/-! ### RESUME -/

/-- Nothing of a recovery is left. -/
def State.recovered (s : State) : State :=
  let s := s.modPass (fun p => { p with
    recover := false, clears := [], clearSent := false, policy := 0, stage := 0, tko := {}, tookOver := false, answer := none,
    fail := none, failSent := false, vetoes := if s.stepNow = p.vetoStep then p.vetoes else 0 })
  (((s.setF F.colRecoveryPhase 0).setF F.colRecoverySpare 0xffff).setF F.colRecoveryFailed 0xffff).setF
    F.colRecoveryLeader 0xffff

/-- An attempt that ended in a REPLAY ran until its RESUME (R311). -/
def State.noteAttempt (s : State) : State :=
  match s.pass.attemptAt with
  | none => s
  | some t =>
    let ticks := if s.pass.policy = 0 then s.aon - t else 0
    (s.modPup (fun p => { p with acc := { p.acc with tReplay := p.acc.tReplay + ticks } })).modPass (fun p => { p with
      attemptAt := none })

/-- RESUME on this rank: it goes on with the step named, after SETTLE (R226, R302, R303). -/
def State.resumeStep (s : State) (m : CtlMsg) : State :=
  let stood := s.pass.tookOver
  let rollback := decide (2 ≤ s.pass.policy)
  let s := s.noteAttempt.setF F.colCountersBcstep m.bcstep
  let s := (s.recovered.setPst psRun).startSettle
  let s := if stood then s.setF F.schLoopState 1 else s
  if rollback then
    (if 1 ≤ s.f F.schLoopState ∧ s.f F.schLoopState ≤ 2 ∧ s.fb F.schCtrlRun then
      s.modPup (fun p => { p with next := .next })
    else s.loopOn)
  else s.modPass (fun p => { p with nextWide := m.wide })

/-- RESUME (R226): forwarded before the rank acts on it. -/
def execResume (m : CtlMsg) (s : State) : Host.Outcome State Fault Refusal :=
  if m.type ≠ 6 ∨ !s.isActive ∨ !s.pass.recover then .next s
  else if s.isRoot then (if s.pass.answer = some m then .next (s.resumeStep m) else .next s)
  else .next ((s.sendAll s.children m).resumeStep m)

/-! ### ROLLBACK (R241, R242, R459) -/

/-- This device is the spare that stands in for a failed rank. -/
def State.standsIn (s : State) : Bool := s.pass.tko.assigns.any (fun a => a.2 == s.f F.schRankRank)

/-- No checkpoint passes its checks: the rank reports STATE in place of CLEAR (R459). -/
def State.failState (s : State) : State :=
  (s.putFail rsnState netDetail).modPass (fun p => { p with stage := 0 })

/-- The restored state is in place: the rank reprograms its tiles (R241). -/
def State.restored (s : State) : State :=
  s.modPass (fun p => { p with stage := 2 })

/-- The buddy area that holds the checkpoint of a step that this rank's own local EPOCH completes (R237). -/
def State.wardArea (s : State) (step : Nat) : Option Nat :=
  match s.areaOf step with
  | none => none
  | some own => [2, 3].find? (fun k =>
      s.ckptOk 1 (s.areaAddr k) (some step) &&
      s.rdBytes 1 (s.areaAddr k + 48) 32 == s.rdBytes 1 (s.areaAddr own + 48) 32)

/-- The header of a ward's checkpoint with the EPOCH entry that this rank's own section has. -/
def State.wardHeader (s : State) (k own : Nat) : List Byte :=
  let b := s.rdBytes 1 (s.areaAddr k) 256
  let h := b.take 84 ++ s.rdBytes 1 (s.areaAddr own + 84) 12 ++ b.drop 96
  h.take 36 ++ leBytes 4 (crc32c (h.take 36 ++ leBytes 4 0 ++ h.drop 40)) ++ h.drop 40

/-- The pieces that the buddy of a failed rank sends to its spare: its copy with the EPOCH of its own local
area (R242). Without a good copy it sends an empty header. -/
def State.wardPieces (s : State) (step : Nat) : List (Nat × List Byte) :=
  match s.wardArea step, s.areaOf step with
  | some k, some own =>
    (0, s.wardHeader k own) :: [1, 2, 3, 4, 5, 6].map (fun kind =>
      (s.sectionAt (kind - 1), (s.sectionOf 1 (s.areaAddr (if kind = 1 then own else k)) kind).getD []))
  | some _, none => [(0, List.replicate 256 0)]
  | none, some _ => [(0, List.replicate 256 0)]
  | none, none => [(0, List.replicate 256 0)]

/-- The stream that carries a checkpoint to a spare. -/
def spareStream : Nat := 2

/-- The copies that this rank, as the buddy of failed ranks, sends to their spares. -/
def State.sendWards (s : State) (step : Nat) : State :=
  (s.pass.tko.assigns.filter (fun a => (a.1 + s.n / 2) % s.n == s.me && a.1 != s.me)).foldl
    (fun t a => t.sendPieces a.1 spareStream (t.wardPieces step)) s

/-- The area that a copy from the buddy fills: not the one whose header names the target step, whose EPOCH may stand in for
the copy's (R244). -/
def State.fillArea (s : State) (step : Nat) : State :=
  s.modPass (fun p => { p with into := if s.areaStep 0 == some step then 1 else 0, ownEpoch := false })

/-- The local area that holds a valid checkpoint of `step`, if one does. -/
def State.soundArea (s : State) (step : Nat) : Option Nat :=
  [0, 1].find? (fun k => s.ckptOk 1 (s.areaAddr k) (some step) && !s.areaPoisoned k)

/-- A rank restores its local checkpoint of the target step. One whose own checkpoint holds an uncorrectable error waits for
its buddy's copy, as a spare does (R234); one that holds none reports it (R459). -/
def State.restoreLocal (s : State) (step : Nat) : State :=
  ((s.soundArea step).map (fun k => (s.restoreFrom 1 (s.areaAddr k) false).restored)).getD
    (if (s.areaPoisoned 0 || s.areaPoisoned 1) && decide (1 < s.n) then s.fillArea step else s.failState)

/-- ROLLBACK on this rank. Comparisons and checkpoints in progress are abandoned (R246). -/
def State.rollbackStep (s : State) (m : CtlMsg) : State :=
  let s := (s.abandonCkpts.setPst psRestore).setF F.colRecoveryPhase 2
  let s := (s.setF F.colCkptStatusGlobal m.step).setF F.colCkptStatusLocal m.step
  let s := s.modPass (fun p => { p with target := m.step, answer := none, stage := 1, clears := [] })
  let s := s.sendWards m.step
  let s := if s.standsIn then s.fillArea m.step else s.restoreLocal m.step
  s.passAnswer

/-- ROLLBACK (R241, R459): forwarded before the rank acts on it. -/
def execRollback (m : CtlMsg) (s : State) : Host.Outcome State Fault Refusal :=
  if m.type ≠ 7 ∨ !s.isActive ∨ !s.pass.recover ∨ s.passState = psRestore then .next s
  else if s.isRoot then (if s.pass.answer = some m then .next (s.rollbackStep m) else .next s)
  else .next ((s.sendAll s.children m).rollbackStep m)

/-- The rank waits for a copy of a checkpoint from a buddy: a spare, or a rank whose own is damaged (R234, R242). -/
def State.awaitsCopy (s : State) : Bool := s.passState == psRestore && s.pass.stage == 1

/-- The header of the copy has arrived: a spare whose own local EPOCH of the target step has the DIGEST of that header uses
it in place of the transfer (R244). -/
def State.useOwnEpoch (s : State) : State :=
  let a := s.areaAddr s.pass.into
  let o := s.areaAddr (1 - s.pass.into)
  if s.standsIn && s.headerOk 1 o && s.hdr 1 o 8 4 == s.pass.target && s.rdBytes 1 (o + 48) 32 == s.rdBytes 1 (a + 48) 32 then
    ((s.wrBytes 1 (a + s.sectionAt 0) ((s.sectionOf 1 o 1).getD [])).modPass (fun p => { p with ownEpoch := true })).ev
      0x510f unitPuppeteer s.myId s.pass.target
  else s

/-- A bulk block for the restore of this rank has been written into its area: with the header the checkpoint is
recognised, and with its last byte it is checked and restored (R242, R459). -/
def State.spareOn (s : State) (off len : Nat) : State :=
  let a := s.areaAddr s.pass.into
  let good := s.headerOk 1 a && s.hdr 1 a 8 4 == s.pass.target
  if off < 256 ∧ 256 ≤ off + len ∧ !good then s.failState
  else if !good then s
  else
    let s := if off < 256 ∧ 256 ≤ off + len then s.useOwnEpoch else s
    let last := s.sectionAt 5 + s.hdr 1 a (80 + 16 * 5 + 8) 8
    if off + len < last then s
    else if s.ckptOk 1 a (some s.pass.target) then (s.restoreFrom 1 a false).restored
    else s.failState

/-- A block of a copy that the rank awaits is written, but for an EPOCH that its own stands in for. -/
def State.takeCopy (s : State) (off : Nat) (data : List Byte) : State :=
  if s.pass.ownEpoch && decide (s.sectionAt 0 ≤ off) && decide (off < s.sectionAt 1) then s
  else (s.wrBytes 1 (s.areaAddr s.pass.into + off) data).spareOn off data.length

/-- The rank table after a takeover: each failed rank's entry and its spare's change places, and VERSION is the
one proposed (R242). -/
def State.rebind (s : State) : State :=
  let me := s.f F.schRankRank
  let swap (t : State) (a : Nat × Nat) : State :=
    let f := (t.rankFabric a.1, t.rankTag a.1)
    let x := (t.rankFabric a.2, t.rankTag a.2)
    let t := (t.putRank a.1 x.1 0 x.2).putRank a.2 f.1 2 f.2
    let t := t.modPass (fun p => { p with heard := mput a.1 t.aon p.heard })
    if me = a.2 then (t.setF F.schRankRank a.1).modPass (fun p => { p with tookOver := true }) else t
  let as := s.pass.tko.assigns
  if as.isEmpty then s
  else
    let s := (as.foldl swap s).setVersion s.pass.tko.version
    s.modPass (fun p => { p with tko := { p.tko with assigns := [] } })

/-- A tile still reprograms. -/
def State.reprogramming (s : State) : Bool := s.arr.tiles.any (fun x => x.2.batch.isSome)

/-- The step that a RESTORE_HOST restores (R310). -/
def State.restoring (s : State) : Option Nat :=
  match s.pup.cmd with
  | some c => if c.cmd = 4 then c.step else none
  | none => none

/-- ROLLBACK_COMPLETE (R241, R242, R310): the tiles are programmed; the epoch pointer is written with STEP = G, the
rank table is rebound, and CLEAR with DETAIL 1 is due. -/
def execRollbackComplete (s : State) : Host.Outcome State Fault Refusal :=
  if s.passState ≠ psRestore ∨ s.pass.stage ≠ 2 ∨ s.reprogramming then .next s
  else
    match s.restoring with
    | some step =>
      let t := (s.writePointer step (s.f F.colEpochSel)).setPst psIdle
      .next (((t.modPass (fun p => { p with stage := 0 })).setF F.schLoopState 0).endCmd 0 step)
    | none =>
    let t := (s.writePointer s.pass.target (s.f F.colEpochSel)).rebind
    .next ((t.modPass (fun p => { p with stage := 3 })).tryClears).minded

end Sys2Proof.Machine
end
----------
▸ Problem requirements: Search the listing above for lines containing "schRankRank", and copy them.

▸ Response:
def State.standsIn (s : State) : Bool := s.pass.tko.assigns.any (fun a => a.2 == s.f F.schRankRank)
  let me := s.f F.schRankRank
    if me = a.2 then (t.setF F.schRankRank a.1).modPass (fun p => { p with tookOver := true }) else t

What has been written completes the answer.